-- ==== Sys2Proof/Messages.lean ====
section
/-! DEFINITION. The two abstract messages between host and engine: a command with its payload (30_encoding.md
R77, R79) and a response (00_scope.md R11). -/

namespace Sys2Proof

/-- A command transaction: the command and the payload its beats carry (R74, R79). -/
inductive Command where
  | init (seed : Word)
  | add (payload : List Byte)
  | finalize
  | hashOnce (seed : Word) (payload : List Byte)
  deriving DecidableEq, Repr

/-- The three abstract responses (R11). An answer without a hash carries no value at all (R72; U4, U5 of
93_implementation_defined.md), so no claim can use the zeros of its wire word. -/
inductive Response where
  /-- `Ok`: done, no value returned. -/
  | ok
  /-- `OkHash(h)`: done, the hash returned. -/
  | okHash (h : Word)
  /-- `Err(InvalidState)`: the one error (R150). -/
  | errInvalidState
  deriving DecidableEq, Repr

end Sys2Proof
end

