-- ==== Sys2Proof/Config.lean ====
section
/-! DEFINITION. The constants of 00_scope.md R7. The spec leaves no parameter open, so nothing here is opaque. -/

namespace Sys2Proof.Config

/-- `M`, the multiplier of `mix` and of the finishing step (R7). -/
def M : Word := 0x5BD1E995#32

/-- `R`, the right-shift distance inside `mix` (R7). -/
def R : Nat := 24

/-- `S1`, the first right-shift distance of the finishing step (R7). -/
def S1 : Nat := 13

/-- `S2`, the second right-shift distance of the finishing step (R7). -/
def S2 : Nat := 15

/-- `SEED_DEFAULT`, the seed an INIT without operand stands for (R7, R78). -/
def seedDefault : Word := 0#32

end Sys2Proof.Config
end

• • •

* [Problem requirements] Search the records above for the string "abstract". Copy every line that contains it.

* [Response box]
/-! DEFINITION. The two abstract messages between host and engine: a command with its payload (30_encoding.md
/-- The three abstract responses (R11). An answer without a hash carries no value at all (R72; U4, U5 of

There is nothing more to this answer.